Es war ein eiskalter Morgen, als ich auf dem Weg zu einem Vorstandmeeting war. Vorstand war ich nicht, stand aber trotzdem vorne. Ich durfte Erklärungen abgeben, warum das ehrgeizige Programm, das ich verantwortete, die ambitionierten Terminversprechungen weit verfehlt hatte. Wir rund-erneuerten Flugzeugkabinen, und das erste von insgesamt 80 Flugzeugen im „Runderneuerungsprogramm“ hatten wir nicht nach den geplanten 60 Tagen, sondern erst nach hartumkämpften 143 Tagen fertiggestellt. Liefertreue sieht anders aus! Irgendwie gelang es mir, ausreichend Zuversicht auszustrahlen: Die Meisterschaft, um die wir spielten, würde nicht nach dem ersten Spieltag entschieden werden. Es folgten drei der härtesten Jahre meines bisherigen Berufslebens. Noch viele, viele Male sollte ich „vorne stehen” und Zuversicht einstreuen.

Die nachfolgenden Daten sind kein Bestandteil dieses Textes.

/-- A tile's walk-through (R296): a WALK entry, the next family of the rotation, and the judgement (R298). -/
def State.walkTile (s : State) (n : Nat) (failed : Bool) (arrays : BitVec 4) : State :=
  let t := s.tile n
  if s.rst.pllLost || t.repair != .none || (s.tserv.get {} n).settling || !s.tileDue n then s
  else
    let at' := t.jnext
    let kept := t.cleanIndex.isSome && t.jsince + 1 < 65536
    let since := t.jsince
    let mode := (s.bk (n + 1024 * s.lastBank.get 0 n)).mode
    let t' := { (t.journalise (walkEntry t.pseq.toNat failed)).walkThrough (t.tables.get [] (fld mode 4 4)) (s.restoring n) with
      family := (t.family + 1) % familiesOf mode, walked := { since := s.beats.get 0 (beatDomain 0 n) } }
    if !failed then
      let s := s.setTile n { t' with cleanPseq := t.pseq.toNat, cleanLtc := s.ltc.toNat, cleanIndex := some at', jsince := 0 }
      [(0, n), (1, 4 * n), (1, 4 * n + 1), (1, 4 * n + 2), (1, 4 * n + 3)].foldl (fun s p => s.cleanWalk p.1 p.2) s
    else
      let t' := { t'.markSuspect with jsince := since + 1,
                                      repair := if arrays = 0 then t.repair else .locate arrays none false }
      let s := s.setTile n t'
      let s := s.raise { recOf cWalkFailed 0 n with
        ens := s.ensOf n, window := true, truncated := !kept, winFirst := t.cleanPseq, winLast := (t.pseq.toNat + 2 ^ 32 - 1) % 2 ^ 32,
        winLtc := t.cleanLtc, detail := t.cleanIndex.getD 0 + 65536 * at' }
      if arrays = 0 then s.healthEvent 0 n
      else (onesOf arrays.toNat 4).foldl (fun s a => s.healthEvent 1 (4 * n + a)) s

/-- The interval counter of a unit that counts time starts again (R295). -/
def State.restartWalk (s : State) (cls unit : Nat) : State :=
  match healthIdx cls unit with
  | none => s
  | some i => s.setHl i { s.hl i with walked := s.beats.get 0 (beatDomain cls unit) }

/-- The walk-through of a vector unit, stream engine or cluster: the suspect window is an LTC range (R301). -/
def State.walkOther (s : State) (cls unit : Nat) (failed : Bool) : State :=
  if s.rst.pllLost || !s.otherDue cls unit then s
  else
    let s := s.restartWalk cls unit
    if !failed then s.cleanWalk cls unit
    else
      let h := ((healthIdx cls unit).map s.hl).getD {}
      let s := s.raise { recOf cWalkFailed cls unit with window := true, winLtc := h.since }
      s.healthEvent cls unit

/-- A due walk-through is inserted and judged; `arrays` marks the arrays whose signature disagreed. One that waits for its unit's
repair or sparing (R297), or is not due (R295), does not run. -/
def execWalkThrough (u : WalkUnit) (failed : Bool) (arrays : BitVec 4) (s : State) : Result :=
  match u with
  | .tile n => .next (s.walkTile n failed arrays)
  | .vectorUnit n => .next (if (s.tserv.get {} n).settling then s else s.walkOther 2 n failed)
  | .streamEngine n => .next (if (s.sserv.get {} n).settling then s else s.walkOther 3 n failed)
  | .cluster n => .next (s.walkOther 5 n failed)

end Sys2Proof.Machine
end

Nach einer dieser Zuversichtsrunden traf ich auf dem Rückweg einen mir wohlgesonnenen Kollegen im Zubringerbus zum Flughafen. Wir hatten uns lange nicht gesehen und nur wenige Minuten bis zu Haltestelle “Terminal 1”. Er berichtete von seinen Strapazen, ich von meinen Zuversichtsrunden. Beim Ausstieg sagte er mir in wahrer Freundschaft einen Satz, an den ich mich erst Jahre später erinnern sollte: ”Mein Lieber, pass auf, dass Du hier nicht verheizt wirst. Denke daran: Von innen sehen Hamsterräder manchmal aus wie Karriereleitern!”f

Studien an der John Moores Universität in Liverpool haben gezeigt, dass „eine schöne Behausung“ Hamster zuversichtlich stimmt (kein Witz!): „Je vielfältiger die Einrichtung ihres Käfigs sei, desto optimistischer sei auch die Lebenseinstellung der kleinen Nager“. Genau darin besteht die Gefahr: „Die schönen Einrichtungen“ verschleiern uns manchmal den klaren Blick auf die Hamsterräder. Nicht umsonst nennen Mitarbeiter der Personalabteilung die „Vergütungspakete“ auf neudeutsch auch „Compensation Benefits“. Kompensation? Wofür eigentlich?

Heute schaue ich von außen auf Unternehmen und verbringe viel Zeit mit Führungskräften. Als Außenstehender gelingt es mir deutlich besser, die Hamsterräder zu erkennen, als zu der Zeit, in der ich selbst ein „Hamster“ war. Denn selbstverständlich gibt es berufliche Karrieren, die keinen Hamsterrädern gleichen. Und zum Glück auch sehr viele Führungskräfte, die kein Hamsterdasein erleben. Dennoch: Die Hamsterrad-Erfahrung möchte ich rückblickend keinesfalls missen, ganz im Gegenteil. Für diese Zeit bin ich dankbar.

Solltest Du Dich im Rad befinden, wünsche ich Dir, dass Du irgendwann den Absprung schaffst. Erhöhte Achtsamkeit ist geboten, wenn in Deinen Unternehmen von Compensation die Rede ist. Hilfreich, die Leiter vom Rad zu unterscheiden, sind aber auch Auszeiten, Refektionen, Hobbies, Familie, gute Freunde, ein Coach und manchmal wohlgesonnene KollegInnen.